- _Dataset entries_
========

theorem witness_ClockAndRailEvents :
    (s0.pins.pwrOk = true ∧ s0.clk.backup = false ∧ s0.aon.phase = .power ∧ s0.released = true)
    ∧ (let s := { s0 with clk := { pclk := true, sclk := true } }; s.clk.pclk = true ∧ s.clk.sclk = true ∧ s.aon.phase = .power)
    ∧ (let s := { s0 with pwr := { s0.pwr with waitPg := [0] } }; Pll.idx .pclk ∈ s.pwr.waitPll ∧ s.aon.phase = .power ∧ s.pwr.waitPg ≠ [])
    ∧ (let s := { s0 with pwr := { s0.pwr with waitPg := [railKey 0 0], rails := [(railKey 0 0, { on := true })] } }
       railKey 0 0 ∈ s.pwr.waitPg ∧ (s.rail 0 0).on = true ∧ s.aon.phase = .power ∧ s.pwr.waitPll ≠ [] ∧ s.failBase = 0)
    ∧ (let s := inPh .doldrums { s0 with pwr := { s0.pwr with waitPg := [railKey 8 2] } }; railKey 8 2 ∈ s.pwr.waitPg ∧ s.aon.phase = .doldrums)
    ∧ (let s := { s0 with pwr := { s0.pwr with down := some 0 } }; s.released = true ∧ s.pwr.down = some 0)
    ∧ (let s := { s0 with pwr := { s0.pwr with seqRun := true, step := 1 } }; s.released = true ∧ s.pwr.down = none ∧ scanWaits s = true)
    ∧ s0.pwr.bus = none
    ∧ (let f : Frame := { vpm := 0, chan := 0, op := 3, data := 900, kind := .setpoint, use := .change [] [] }
       (onBus f).pins.extest = false ∧ (onBus f).pwr.bus = some f ∧ f.op = 0x3 ∧ f.use = .change [] [] ∧ (onBus f).pwr.changes = [] ∧ f.fails < 3)
    ∧ (let f : Frame := { vpm := 0, chan := 0, op := 3, data := 900, kind := .setpoint, use := .restore [] }
       (onBus f).pwr.bus = some f ∧ f.op = 0x3 ∧ f.use = .restore [])
    ∧ (let f : Frame := { vpm := 0, chan := 0, op := 9, data := 0, kind := .telemetry, use := .sweep }
       (onBus f).pwr.bus = some f ∧ f.op = 0x9 ∧ f.use = .sweep ∧ responseCrc (0 : BitVec 16) = (BitVec.ofNat 8 (responseCrc 0)).toNat
       ∧ 8 ≤ f.op ∧ responseCrc (0 : BitVec 16) ≠ (BitVec.ofNat 8 (responseCrc 0) + 1).toNat) := by
  decide +kernel

/-- R82: a sweep in an order of its own, and one whose operand names a channel twice. -/
theorem test_sweep_order :
    sweepOrder [(8, 1), (8, 0), (7, 2), (7, 1), (7, 0), (6, 2), (6, 1), (6, 0), (5, 0), (4, 0), (3, 0), (2, 0), (1, 2), (1, 1), (1, 0),
      (0, 2), (0, 1), (0, 0)] = allChannels.reverse ∧ sweepOrder [(0, 0), (0, 0)] = allChannels := by decide
theorem witness_GovernorDroopsAndLease :
    (s0.released = true ∧ noFrame (fun u => u = .sweep) s0 = true ∧ s0.pwr.bus = none)
    ∧ (let s := onBus { vpm := 0, chan := 0, op := 3, data := 0, kind := .setpoint, use := .restore [] }
       s.released = true ∧ noFrame (fun u => u = .sweep) s = true ∧ s.pwr.bus.isSome = true)
    ∧ (let s := onBus { vpm := 0, chan := 0, op := 9, data := 0, kind := .telemetry, use := .sweep }
       s.released = true ∧ noFrame (fun u => u = .sweep) s = false)
    ∧ (let s := { s0 with pwr := { s0.pwr with fgrRamp := 1, fgrOn := 1, droopPause := 1 } }
     s.pwr.fgrRamp.getLsbD 0 = true ∧ s.pwr.fgrOn.getLsbD 0 = true ∧ s.pwr.droopPause.getLsbD 0 = true ∧ s.released = true)
    ∧ (let s := { s0 with aon := { s0.aon with owner := .windsock } }; s.windsockOwns = true ∧ s.pins.coreHalt = false) ∧ s0.windsockOwns = false
    ∧ (Runs (at0 0x0A20) 0 0x0A20 ∧ ((at0 0x0A20).box 0).exp = false) ∧ Runs (at0 0x0A22) 0 0x0A22
    ∧ (let s := at0 0x0A21 [1, 0, 0, 0, 0] [] { s0 with aon := { s0.aon with owner := .windsock } }
       Runs s 0 0x0A21 ∧ (s.box 0).exp = false ∧ s.windsockOwns = true ∧ (s.box 0).arg 4 = 0 ∧ mbxPart s 0 = 0 ∧ (s.box 0).await = none ∧ maskArg (s.box 0) &&& s.store.harvestCl = 0
       ∧ ∀ c ∈ maskList (maskArg (s.box 0)), s.unitSt 0x01 c ≠ .inService) := by decide +kernel

/-! ## Start and join -/

theorem witness_StartPhasesPass :
    (let s := inPh .fuse; inPhase .fuse s = true ∧ s.failBase < 3 ∧ popcount s.store.harvestRt ≤ 2)
    ∧ (let s := inPh .fuse { s0 with store := { s0.store with failCnt := 3 } }; inPhase .fuse s = true ∧ 3 ≤ s.failBase)
    ∧ (let s := inPh .boot; inPhase .boot s = true ∧ s.start.triedOther = false)
    ∧ (let s := inPh .auth; inPhase .auth s = true ∧ s.prot.counters[0] ≤ (0 : BitVec 16).toNat ∧ s.start.triedOther = false)
    ∧ (∀ p ∈ [Phase.power, .fuse, .train, .boot, .auth], (inPh p).aon.startSt = .running ∧ (inPh p).released = true
        ∧ (inPh p).haltLatched = false ∧ (inPh p).start.triedOther = false) := by decide +kernel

========

- _Exercise aim_
Print all the data exactly.

- _Response for this exercise_
theorem witness_ClockAndRailEvents :
    (s0.pins.pwrOk = true ∧ s0.clk.backup = false ∧ s0.aon.phase = .power ∧ s0.released = true)
    ∧ (let s := { s0 with clk := { pclk := true, sclk := true } }; s.clk.pclk = true ∧ s.clk.sclk = true ∧ s.aon.phase = .power)
    ∧ (let s := { s0 with pwr := { s0.pwr with waitPg := [0] } }; Pll.idx .pclk ∈ s.pwr.waitPll ∧ s.aon.phase = .power ∧ s.pwr.waitPg ≠ [])
    ∧ (let s := { s0 with pwr := { s0.pwr with waitPg := [railKey 0 0], rails := [(railKey 0 0, { on := true })] } }
       railKey 0 0 ∈ s.pwr.waitPg ∧ (s.rail 0 0).on = true ∧ s.aon.phase = .power ∧ s.pwr.waitPll ≠ [] ∧ s.failBase = 0)
    ∧ (let s := inPh .doldrums { s0 with pwr := { s0.pwr with waitPg := [railKey 8 2] } }; railKey 8 2 ∈ s.pwr.waitPg ∧ s.aon.phase = .doldrums)
    ∧ (let s := { s0 with pwr := { s0.pwr with down := some 0 } }; s.released = true ∧ s.pwr.down = some 0)
    ∧ (let s := { s0 with pwr := { s0.pwr with seqRun := true, step := 1 } }; s.released = true ∧ s.pwr.down = none ∧ scanWaits s = true)
    ∧ s0.pwr.bus = none
    ∧ (let f : Frame := { vpm := 0, chan := 0, op := 3, data := 900, kind := .setpoint, use := .change [] [] }
       (onBus f).pins.extest = false ∧ (onBus f).pwr.bus = some f ∧ f.op = 0x3 ∧ f.use = .change [] [] ∧ (onBus f).pwr.changes = [] ∧ f.fails < 3)
    ∧ (let f : Frame := { vpm := 0, chan := 0, op := 3, data := 900, kind := .setpoint, use := .restore [] }
       (onBus f).pwr.bus = some f ∧ f.op = 0x3 ∧ f.use = .restore [])
    ∧ (let f : Frame := { vpm := 0, chan := 0, op := 9, data := 0, kind := .telemetry, use := .sweep }
       (onBus f).pwr.bus = some f ∧ f.op = 0x9 ∧ f.use = .sweep ∧ responseCrc (0 : BitVec 16) = (BitVec.ofNat 8 (responseCrc 0)).toNat
       ∧ 8 ≤ f.op ∧ responseCrc (0 : BitVec 16) ≠ (BitVec.ofNat 8 (responseCrc 0) + 1).toNat) := by
  decide +kernel

/-- R82: a sweep in an order of its own, and one whose operand names a channel twice. -/
theorem test_sweep_order :
    sweepOrder [(8, 1), (8, 0), (7, 2), (7, 1), (7, 0), (6, 2), (6, 1), (6, 0), (5, 0), (4, 0), (3, 0), (2, 0), (1, 2), (1, 1), (1, 0),
      (0, 2), (0, 1), (0, 0)] = allChannels.reverse ∧ sweepOrder [(0, 0), (0, 0)] = allChannels := by decide
theorem witness_GovernorDroopsAndLease :
    (s0.released = true ∧ noFrame (fun u => u = .sweep) s0 = true ∧ s0.pwr.bus = none)
    ∧ (let s := onBus { vpm := 0, chan := 0, op := 3, data := 0, kind := .setpoint, use := .restore [] }
       s.released = true ∧ noFrame (fun u => u = .sweep) s = true ∧ s.pwr.bus.isSome = true)
    ∧ (let s := onBus { vpm := 0, chan := 0, op := 9, data := 0, kind := .telemetry, use := .sweep }
       s.released = true ∧ noFrame (fun u => u = .sweep) s = false)
    ∧ (let s := { s0 with pwr := { s0.pwr with fgrRamp := 1, fgrOn := 1, droopPause := 1 } }
     s.pwr.fgrRamp.getLsbD 0 = true ∧ s.pwr.fgrOn.getLsbD 0 = true ∧ s.pwr.droopPause.getLsbD 0 = true ∧ s.released = true)
    ∧ (let s := { s0 with aon := { s0.aon with owner := .windsock } }; s.windsockOwns = true ∧ s.pins.coreHalt = false) ∧ s0.windsockOwns = false
    ∧ (Runs (at0 0x0A20) 0 0x0A20 ∧ ((at0 0x0A20).box 0).exp = false) ∧ Runs (at0 0x0A22) 0 0x0A22
    ∧ (let s := at0 0x0A21 [1, 0, 0, 0, 0] [] { s0 with aon := { s0.aon with owner := .windsock } }
       Runs s 0 0x0A21 ∧ (s.box 0).exp = false ∧ s.windsockOwns = true ∧ (s.box 0).arg 4 = 0 ∧ mbxPart s 0 = 0 ∧ (s.box 0).await = none ∧ maskArg (s.box 0) &&& s.store.harvestCl = 0
       ∧ ∀ c ∈ maskList (maskArg (s.box 0)), s.unitSt 0x01 c ≠ .inService) := by decide +kernel

/-! ## Start and join -/

theorem witness_StartPhasesPass :
    (let s := inPh .fuse; inPhase .fuse s = true ∧ s.failBase < 3 ∧ popcount s.store.harvestRt ≤ 2)
    ∧ (let s := inPh .fuse { s0 with store := { s0.store with failCnt := 3 } }; inPhase .fuse s = true ∧ 3 ≤ s.failBase)
    ∧ (let s := inPh .boot; inPhase .boot s = true ∧ s.start.triedOther = false)
    ∧ (let s := inPh .auth; inPhase .auth s = true ∧ s.prot.counters[0] ≤ (0 : BitVec 16).toNat ∧ s.start.triedOther = false)
    ∧ (∀ p ∈ [Phase.power, .fuse, .train, .boot, .auth], (inPh p).aon.startSt = .running ∧ (inPh p).released = true
        ∧ (inPh p).haltLatched = false ∧ (inPh p).start.triedOther = false) := by decide +kernel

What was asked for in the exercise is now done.